The ash-silver river is rippling in the wind tonight. Soft ripples that bring me peace and comfort and happiness. They drift me away from my thoughts and worries and pull me to a brighter place. A nicer place. A place that’s been my destination for this whole ride.
When I’m riding down the ash-silver river, I think of you as the person you are alive, the bright, loving, selfless man. Always wearing your baggy, dirty green jeans and growing your chocolatey-brown hair all the way out to your waist. Doing anything you can to help society, help strangers, help the environment. Help me. I never think of the person you are now, dead, the person resembling sadness and tears and grieving and funeral bills. Those thoughts don’t exist on the ash-silver river.
When I ride down the ash-silver river, the whole world passes by me. Evergreen trees sprouting out of the mossy forest floor. Woodland creatures, from the shaky deer to the scurrying mouse, gazing out towards the glistening water. I can see anything from the ash-silver river.
Also riding down the ash-silver river is you. Your gaze is on me, but not just on me. It’s on everything around us. Recognizing and appreciating every single thing.
The stars are out over the ash-silver river tonight. Hundreds of stars, twinkling over our heads. The moon has risen to its peak in the sky, looking down over us with what seems like a sly expression.
You smile sweetly at me, the wind brushing your hair against your neck and upper arm. You offer me your hand, and I take it with a sense of loving pride. Together, we look out over the river as the current pushes us forward, down, down, down the ash-silver river.
“How are you doing?” I ask, looking up and staring into the jade green eyes I’ve obsessed over since the day I met you. “Are you lonely?”
You shake your head. “I’m not lonely, of course. I have you here with me.”
“Are you bored?” I’m getting worried that he is.
“No. You entertain me every day. You bring the fun into my life.” You give me a sideways glance. “Are you worried about me? I’ve told you many times, I’m okay.”
“Okay,” I concede. “Okay. I was just checking.” I resist the urge to delve deeper into more questions. I decide to enjoy the peace and quiet of the ash-silver river instead.
The ash-silver river is quiet, yet at the same time not quiet. I can’t hear the sounds of the outside world, the screams and the shouts and the everyday rising cacophony of life. I can hear myself. And I can hear you. These are the sounds I can’t hear anywhere else anymore, with all of these changes.
“Do you ever wonder what’s out there?” I ask wonderingly. “Beyond the stars, invisible to us.

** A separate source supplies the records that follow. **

-- ==== Sys2Proof/Safety.lean ====
section
/-! DEFINITION. Safety.lean: the terms claims are stated in: regions a command can use, the state each
outcome leaves, and the invariant of the machine. -/

namespace Sys2Proof.Machine

/-! ### When a region can be used -/

/-- The region (a, n) is in range (R62). -/
abbrev RegionInRange (a : Word) (n : Nat) : Prop := n = 0 ∨ a.toNat + n ≤ 4294967296

/-- BUS_RESP answers ok for every byte of the region (a, n) in this direction (R64, R65). -/
abbrev BusAnswersOk (s : State) (dir : AccessDir) (a : Word) (n : Nat) : Prop :=
  ∀ k < n, s.busError dir (a.toNat + k) = false

/-- The input region (a, n) is in range and every byte of it can be read. -/
abbrev CanRead (s : State) (a : Word) (n : Nat) : Prop :=
  RegionInRange a n ∧ BusAnswersOk s .read a n

/-- The output region (a, n) is in range and every byte of it can be written. -/
abbrev CanWrite (s : State) (a : Word) (n : Nat) : Prop :=
  RegionInRange a n ∧ BusAnswersOk s .write a n

/-- No other agent has written an active byte since the START: the duty of R346 is kept. -/
abbrev DutyKept (s : State) : Prop := s.racedIn = [] ∧ s.racedOut = []

/-- The regions (a, n) and (b, m) overlap (R67). -/
abbrev RegionsOverlap (a : Word) (n : Nat) (b : Word) (m : Nat) : Prop :=
  0 < n ∧ 0 < m ∧ a.toNat < b.toNat + m ∧ b.toNat < a.toNat + n

/-- The command is refused for an overlap (R67): SIGN, SIGN_OPEN and STREAM_XOR whose output region
overlaps A, but for a STREAM_XOR exactly in place. -/
abbrev OverlapRefused (i : Instr) (l : Latches) : Prop :=
  (i = .sign ∧ RegionsOverlap l.dAddr (64 + l.aLen.toNat) l.aAddr l.aLen.toNat)
  ∨ (i = .signOpen ∧ 64 ≤ l.aLen.toNat
      ∧ RegionsOverlap l.dAddr (l.aLen.toNat - 64) l.aAddr l.aLen.toNat)
  ∨ (i = .streamXor ∧ l.dAddr ≠ l.aAddr
      ∧ RegionsOverlap l.dAddr l.aLen.toNat l.aAddr l.aLen.toNat)

/-- The sequence check holds (R114). -/
abbrev SequenceOk (i : Instr) (s : State) : Prop :=
  i = .sha512Update ∨ i = .sha512Final → s.ctxValid = true

/-- The length check holds (R115). -/
abbrev LengthOk (i : Instr) (l : Latches) : Prop := i = .sign → l.aLen.toNat ≤ 4294967296 - 65

/-- Every region of the command is empty or in range (R116). -/
abbrev RangesOk (i : Instr) (l : Latches) : Prop :=
  ∀ r ∈ (regionsOf i l).all, r.len = 0 ∨ r.addr + r.len ≤ 4294967296

/-- Every check after the decode check holds (R114 to R116). -/
abbrev ChecksPass (i : Instr) (s : State) : Prop :=
  SequenceOk i s ∧ LengthOk i s.lat ∧ RangesOk i s.lat ∧ ¬ OverlapRefused i s.lat

/-- The n bytes of the DMA space at a. -/
abbrev inputBytes (s : State) (a : Word) (n : Nat) : List Byte := s.mem.readBytes a.toNat n

/-- What a command finds valid before it writes its output (R302, R303; items 8 and 9 of R304): the
entropy draw, the point operands, the signature; nothing for a command not named. -/
abbrev OperandsValid (i : Instr) (s : State) : Prop :=
  (i = .signKeypair → (s.entropy.head?.getD (Config.freeDraw s.free)).isSome = true)
  ∧ (i = .ptDecode ∨ i = .ptAdd → (decodePoint (inputBytes s s.lat.bAddr 32)).isSome = true)
  ∧ (i = .ptAdd ∨ i = .ptScalarmult → (decodePoint (inputBytes s s.lat.cAddr 32)).isSome = true)
  ∧ (i = .ptEncode → (affinePoint (inputBytes s s.lat.bAddr 64)).isSome = true)
  ∧ (i = .signOpen →
      (verifySigned (inputBytes s s.lat.aAddr s.lat.aLen.toNat)
        (inputBytes s s.lat.cAddr 32)).isSome = true)

/-! ### The state each outcome leaves (R117, R317) -/

/-- Success with an output of k bytes already in the DMA space. -/
def State.succeeded (s : State) (k : Nat) : State :=
  { s with work := [], err := .none, vfail := false, outLen := BitVec.ofNat 32 k, errAddr := 0#32
           busy := false, done := true }

/-- Success with the output v written at lat[D_ADDR]. -/
def State.succeededWith (s : State) (v : List Byte) : State :=
  { s.succeeded v.length with mem := s.mem.writeBytes s.lat.dAddr.toNat v }

/-- An error other than E_BUS. -/
def State.failedWith (s : State) (c : ErrorCode) : State :=
  { s with work := [], err := c, vfail := false, outLen := 0#32, errAddr := 0#32
           busy := false, done := true }

/-- A verification failure. -/
def State.failedVerification (s : State) : State :=
  { s with work := [], err := .none, vfail := true, outLen := 0#32, errAddr := 0#32
           busy := false, done := true }

/-- No SHA-512 context is valid (R139). -/
def State.withoutContext (s : State) : State :=
  { s with ctxValid := false, ctxH := ChainWords.zero, ctxMlen := 0#128, ctxBuf := [] }

/-- The command in progress at `s` completes in `u`, from `last`: a run of BUSY states from `s` to
`last`, whose last step ends BUSY and sets DONE (R117, R119). A reset ends BUSY without DONE (R342). -/
inductive CompletesTo : State → State → State → Prop
  | now {s u : State} : s.busy = true → step s = .next u → u.busy = false → u.done = true →
      CompletesTo s s u
  | later {s t last u : State} : s.busy = true → step s = .next t → t.busy = true →
      CompletesTo t last u → CompletesTo s last u

/-- What a step answers as a next state, changed by f. -/
def mapNext (f : State → State) (o : Host.Outcome State Fault Refusal) :
    Host.Outcome State Fault Refusal :=
  match o with
  | .next t => .next (f t)
  | .fault r => .fault r
  | .refused r => .refused r

/-- The commands that use the hash pipeline and so destroy the context (R139, R348). -/
def usesHashPipeline : Instr → Bool
  | .sha512 => true
  | .auth => true
  | .authVerify => true
  | .signKeypair => true
  | .signPublickey => true
  | .sign => true
  | .signOpen => true
  | .nop => false
  | .zeroize => false
  | .sha512Init => false
  | .sha512Update => false
  | .sha512Final => false
  | .ctCompare => false
  | .feAdd => false
  | .feSub => false
  | .feMul => false
  | .feInv => false
  | .scReduce => false
  | .scMuladd => false
  | .ptDecode => false
  | .ptEncode => false
  | .ptAdd => false
  | .ptScalarmult => false
  | .ptScalarmultBase => false
  | .hsalsa20 => false
  | .salsa20Block => false
  | .stream => false
  | .streamXor => false

/-! ### The invariant -/

/-- What every step keeps. -/
structure State.Inv (s : State) : Prop where
  /-- the DMA space is in its canonical form -/
  memWf : s.mem.wf
  /-- CTX_BUF holds 0 to 127 bytes (R40) -/
  ctxBufShort : s.ctxBuf.length < 128
  /-- CTX_BUF holds what CTX_MLEN leaves over 128-byte blocks (R140) -/
  ctxBufCount : s.ctxBuf.length = s.ctxMlen.toNat % 128
  /-- no valid context: CTX_H, CTX_MLEN and CTX_BUF hold zeros (R40) -/
  ctxCleared : s.ctxValid = false → s.ctxH = ChainWords.zero ∧ s.ctxMlen = 0#128 ∧ s.ctxBuf = []
  /-- between steps working storage is zero (R41) -/
  workZero : s.work = []
  /-- while BUSY, ERR, VFAIL, DONE, OUT_LEN and ERR_ADDR read 0 (R27, R345) -/
  busyClear : s.busy = true →
    s.done = false ∧ s.vfail = false ∧ s.err = .none ∧ s.outLen = 0#32 ∧ s.errAddr = 0#32
  /-- VFAIL = 1 and ERR other than 0 never hold together (R303) -/
  oneFailure : s.vfail = true → s.err = .none
  /-- OUT_LEN is 0 on an error or a verification failure (R35) -/
  failureNoOutput : s.vfail = true ∨ s.err ≠ .none → s.outLen = 0#32
  /-- ERR_ADDR is 0 after any outcome but E_BUS (R36) -/
  errAddrBus : s.err ≠ .bus → s.errAddr = 0#32
  /-- ERR_ADDR is a multiple of DMA_BEAT (R36) -/
  errAddrBeat : s.errAddr.toNat % Config.dmaBeat = 0
  /-- races are noted only on active bytes (R78) -/
  racedInActive : ∀ a ∈ s.racedIn, a ∈ activeInputs s
  racedOutActive : ∀ a ∈ s.racedOut, a ∈ activeOutputs s
  /-- while the reset input is asserted, the core stays as reset leaves it (R340) -/
  resetHeld : s.inReset = true → resetCore s = s

end Sys2Proof.Machine
end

What we can only see through our imagination.”
“I don’t know,” you say, looking out. “I’ve always wanted to know.”
We stare out in silence as our small boat drifts down the ash-silver river. Through the world, through endless life. Through everything imaginable.
The ash-silver river gives out misty air. It seeps into our faces, coats our noses. It’s a distinct feeling, that mist. One I’ll never, ever forget. I lean my head down, wanting to feel it. You join me, gripping the boat and staring down, having the time of our lives.
I lean back and sit against the rim of the boat. You wrap your arms around my waist. I dip my toe into the ash-silver river, then immediately bring it back up, the water splash, splash, splashing. The ash-silver river is icily cold, but also warm in a way. Welcoming. Providing hospitality to all. I slowly dip my feet back in, feeling the running water pushing through them.
We sit together for an endlessly long time. I don’t know how long. The sky fades to a midnight blue, then to a purplish tint. The stars only get brighter and brighter.
The world continues to spin as we go down the ash-silver river. The Earth continues to orbit the sun. The bees still shove their way into the flowers, the trees continue to give us their oxygen. And we stay, watching the world continue on.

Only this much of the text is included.